GIVEN INFORMATION:
-- ==== Sys2Proof/Machine/Sdi.lean ====
section
/-! DEFINITION. Serial video receivers: lock, acquisition, frames, loss and quad-link members (R272 .. R291, R298, R299),
and slot closes (R146, R150). -/

namespace Sys2Proof

/-- The number of a receiver: lane l at l, the framer of source n at 256 + n. -/
def VideoIn.idx : VideoIn → Nat
  | .lane l => l.val
  | .flow n => 256 + n.val

end Sys2Proof

namespace Sys2Proof.Machine
open Reg

/-! ### Receivers -/

def State.rx (s : State) (i : Nat) : RxRun := Tab.get {} s.sdi.rx i

/-- The receivers' part of a state with receiver i as given. -/
def State.setRx (s : State) (i : Nat) (x : RxRun) : State := { s with sdi := { s.sdi with rx := Tab.set {} s.sdi.rx i x } }

/-- A field of an SDIRX block; the framer of a flow has none. -/
def State.setRxFld (s : State) (i : Nat) (f : Field) (v : Nat) : State := if i < 256 then s.setFld f v i else s

def State.addRxFld (s : State) (i : Nat) (f : Field) (n : Nat) : State := if i < 256 then s.addFld f n i else s

/-- The receiver reads a quad-link signal (R277). -/
def State.rxQuad (s : State) (i : Nat) : Bool := decide (i < 256 ∧ i % 4 = 0) && (s.fld SDIRX_LINK i == 3 || s.fld SDIRX_LINK i == 4)

/-- The receiver that a lane belongs to: itself, or the first lane of its quad. -/
def State.rxHead (s : State) (l : Nat) : Nat := if s.rxQuad (l / 4 * 4) then l / 4 * 4 else l

/-- The admitted source that a receiver feeds. -/
def State.rxSource (s : State) (i : Nat) : Option Nat :=
  if i < 256 then
    (List.range 1024).find? (fun n => s.srcKind n == 1 && s.fld SRC_LANE n == i && (s.cfg.ring n).depth != 0)
  else
    let n := i - 256
    if s.srcKind n = 3 ∧ (s.cfg.ring n).depth ≠ 0 then some n else none

/-- The receive lanes of a source of KIND 1 under the LINK of its lane (R276, R278). -/
def State.sourceLanes (s : State) (n : Nat) : List Nat :=
  let l := s.fld SRC_LANE n
  if s.fld SDIRX_LINK l = 3 ∨ s.fld SDIRX_LINK l = 4 then (List.range 4).map (fun i => l / 4 * 4 + i) else [l]

/-- The admitted source that uses a receive lane (R278). -/
def State.laneUser (s : State) (l : Nat) : Option Nat :=
  (List.range 1024).find? (fun n => s.srcKind n == 1 && (s.cfg.ring n).depth != 0 && (s.sourceLanes n).contains l)

/-- The SDIQ island of a receiver is held in reset (R530). -/
def State.rxHeld (s : State) (i : Nat) : Bool := decide (i < 256) && s.fldOn DOM_DSTATE (12 + i / 4)

/-- The ingest island of a source is held in reset (R463, R530). -/
def State.ingestHeld (s : State) (n : Nat) : Bool :=
  s.safe || (decide ((s.src n).island ≠ 0) && s.fldOn DOM_DSTATE (91 + (s.src n).island))

/-- INDEX of a receiver's events: its lane, or for a flow its source. Log 10. -/
def rxIndex (i : Nat) : Nat := if i < 256 then i else i - 256

def State.rxOwners (s : State) (i : Nat) : List Nat := match s.rxSource i with | some n => s.ownerList (oriSrc n) | none => []

/-! ### Formats (R272, R273, R286, R287) -/

/-- A row of R272 names the sampling and bit depth of a format at its raster and rate: 1 single link, 2 level B, 3 and 4
quad-link. 8-bit samples stand for 10-bit ones here. -/
def linkRow (link f : Nat) : Bool :=
  let r := fmtRaster f
  let rate := fmtRate f
  let deep := fmt444 f || fmtBits f == 3
  let high := highRate rate
  let il := fmtInterlaced f
  if fmtBits f = 0 ∨ rate = 0 ∨ 8 < rate ∨ (fmtRgb f = true ∧ fmt444 f = false) then false
  else if r = 1 then link == 1 && il && rate == 4 && !deep
  else if r = 2 then link == 1 && il && rate == 3 && !deep
  else if r = 3 then !il && (link == 1 || (link == 2 && deep))
  else if r = 4 ∧ il = true then decide (3 ≤ rate ∧ rate ≤ 5) && (link == 1 || (link == 2 && deep))
  else if r = 4 ∨ r = 5 then
    !il && (if high then !deep && (link == 1 || link == 2) else link == 1 || (link == 2 && deep))
  else if r = 6 ∨ r = 7 then !il && (!deep || (!high && fmt444 f)) && (link == 1 || link == 3 || link == 4)
  else false

/-- A link mode carries a format: no row of R272 lists an 8-bit one. -/
def linkCarries (link f : Nat) : Bool := fmtBits f != 1 && linkRow link f

/-- A link mode carries a detected format: one whose identifier declares 8-bit samples is taken in the rows of the same
format at 10 bits (R272). -/
def linkAccepts (link f : Nat) (declared : Bool) : Bool := linkCarries link f || (declared && linkRow link f)

/-- The link mode in which a receiver reads a signal (R277). -/
def State.rxLink (s : State) (i : Nat) (d : Detected) : Nat :=
  let link := if i < 256 then s.fld SDIRX_LINK i else 0
  if s.rxQuad i then link
  else if link = 1 ∨ link = 2 then link
  else match d.payload with
    | some p => if p.levelB then 2 else 1
    | none => 1

/-- The detected format as DET shows it: without an identifier, raster, rate and scan only (R286). -/
def Detected.code (d : Detected) : Nat := d.fmt

/-- The detected format of a frame. A link of a quad-link signal has the structure of a quarter of the picture. -/
def detectedOf (quad : Bool) (m : SdiMember) : Detected :=
  let raster := if quad then (if m.raster = 4 then 6 else if m.raster = 5 then 7 else 0) else m.raster
  { fmt := match m.payload with
      | some p => fmtOf (raster % 16) (m.rate % 16) (bit m.interlaced) (bit p.s444) (p.bits % 4) (bit p.rgb) (p.color.getD 0 % 8)
      | none => fmtOf (raster % 16) (m.rate % 16) (bit m.interlaced) 0 0 0 0
    payload := m.payload }

/-- Two frames have the same structure, rate and identifier (R284, R290). -/
def Detected.same (a b : Detected) : Bool :=
  fmtRaster a.fmt == fmtRaster b.fmt && fmtRate a.fmt == fmtRate b.fmt && fmtInterlaced a.fmt == fmtInterlaced b.fmt &&
    a.payload.map (·.id) == b.payload.map (·.id)

/-- The format that source n would be received in (R286, R287). -/
def State.formatFor (s : State) (n : Nat) (d : Detected) : Nat :=
  let e := s.srcFmt n
  match d.payload with
  | none =>
    fmtOf (fmtRaster d.fmt) (fmtRate d.fmt) (bit (fmtInterlaced d.fmt)) (bit (fmt444 e)) (fmtBits e) (bit (fmtRgb e)) (fmtColor e)
  | some p =>
    let color := match (if s.fldOn SRC_ANY n then p.color else none) with
      | some c => c
      | none => fmtColor e
    d.fmt % 2 ^ 13 + 2 ^ 13 * (color % 8)

/-- The detected format is accepted for source n (R141, R272, R285, R286). -/
def State.formatAccepted (s : State) (i n : Nat) (d : Detected) : Bool :=
  let f := s.formatFor n d
  let link := s.rxLink i d
  linkAccepts link f d.payload.isSome && (decide (i < 256) || decide (singleLinkType f ≤ 2)) &&
    (f % 2 ^ 13 == s.srcFmt n % 2 ^ 13 || (s.fldOn SRC_ANY n && d.payload.isSome && s.formatFits n f))

/-- The detected format is judged (R285). -/
def State.judge (s : State) (i n : Nat) (d : Detected) : State :=
  if s.formatAccepted i n d then
    let s := (s.takeFormat n (s.formatFor n d)).becomePresent n
    s.raise Ev.SDI_ACCEPT
      { index := rxIndex i, data := d.code + 2 ^ 16 * (s.src n).fmtGen, dest := s.ownerList (oriSrc n) }
  else
    (s.setFld SRC_STATE 3 n).raise Ev.SDI_WRONG_FMT { index := rxIndex i, data := d.code, dest := s.ownerList (oriSrc n) }

/-- The first ring of source n has applied while its receiver already holds three good frames (R285). -/
def State.judgeNow (s : State) (n : Nat) : State :=
  let i := if s.srcKind n = 1 then s.fld SRC_LANE n else 256 + n
  let r := s.rx i
  if s.rxSource i = some n ∧ r.good = 3 then
    match r.accepted with
    | some d => s.judge i n d
    | none => s
  else s

/-! ### The picture of a frame (R279, R291) -/

/-- Which link carries a sample, and where: mode 0 single link, 3 square division, 4 2SI. A chroma sample of a pixel pair
counts as its pair. -/
def linkPlace (mode w h : Nat) (pair : Bool) (x y : Nat) : Nat × Nat × Nat :=
  if mode = 3 then
    (2 * bit (h / 2 ≤ y) + bit (w / 2 ≤ x), (if w / 2 ≤ x then x - w / 2 else x), (if h / 2 ≤ y then y - h / 2 else y))
  else if mode = 4 then
    if pair then (2 * (y % 2) + x % 2, x / 2, y / 2) else (2 * (y % 2) + x / 2 % 2, x / 4 * 2 + x % 2, y / 2)
  else (0, x, y)

/-- What has arrived of a frame: how its links divide the picture, and each link's part; none for a lost link. -/
structure Arrived where
  mode : Nat
  links : List (Option SdiMember)
  deriving DecidableEq, Repr

def Arrived.link (a : Arrived) (k : Nat) : Option SdiMember := (a.links[k]?).join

EXERCISE PROMPT: Copy out word for word each line of the listing, from the very first line down to the line containing "quad-link signal (R277). -/", and stop after that line.

EXERCISE SOLUTION:
-- ==== Sys2Proof/Machine/Sdi.lean ====
section
/-! DEFINITION. Serial video receivers: lock, acquisition, frames, loss and quad-link members (R272 .. R291, R298, R299),
and slot closes (R146, R150). -/

namespace Sys2Proof

/-- The number of a receiver: lane l at l, the framer of source n at 256 + n. -/
def VideoIn.idx : VideoIn → Nat
  | .lane l => l.val
  | .flow n => 256 + n.val

end Sys2Proof

namespace Sys2Proof.Machine
open Reg

/-! ### Receivers -/

def State.rx (s : State) (i : Nat) : RxRun := Tab.get {} s.sdi.rx i

/-- The receivers' part of a state with receiver i as given. -/
def State.setRx (s : State) (i : Nat) (x : RxRun) : State := { s with sdi := { s.sdi with rx := Tab.set {} s.sdi.rx i x } }

/-- A field of an SDIRX block; the framer of a flow has none. -/
def State.setRxFld (s : State) (i : Nat) (f : Field) (v : Nat) : State := if i < 256 then s.setFld f v i else s

def State.addRxFld (s : State) (i : Nat) (f : Field) (n : Nat) : State := if i < 256 then s.addFld f n i else s

/-- The receiver reads a quad-link signal (R277). -/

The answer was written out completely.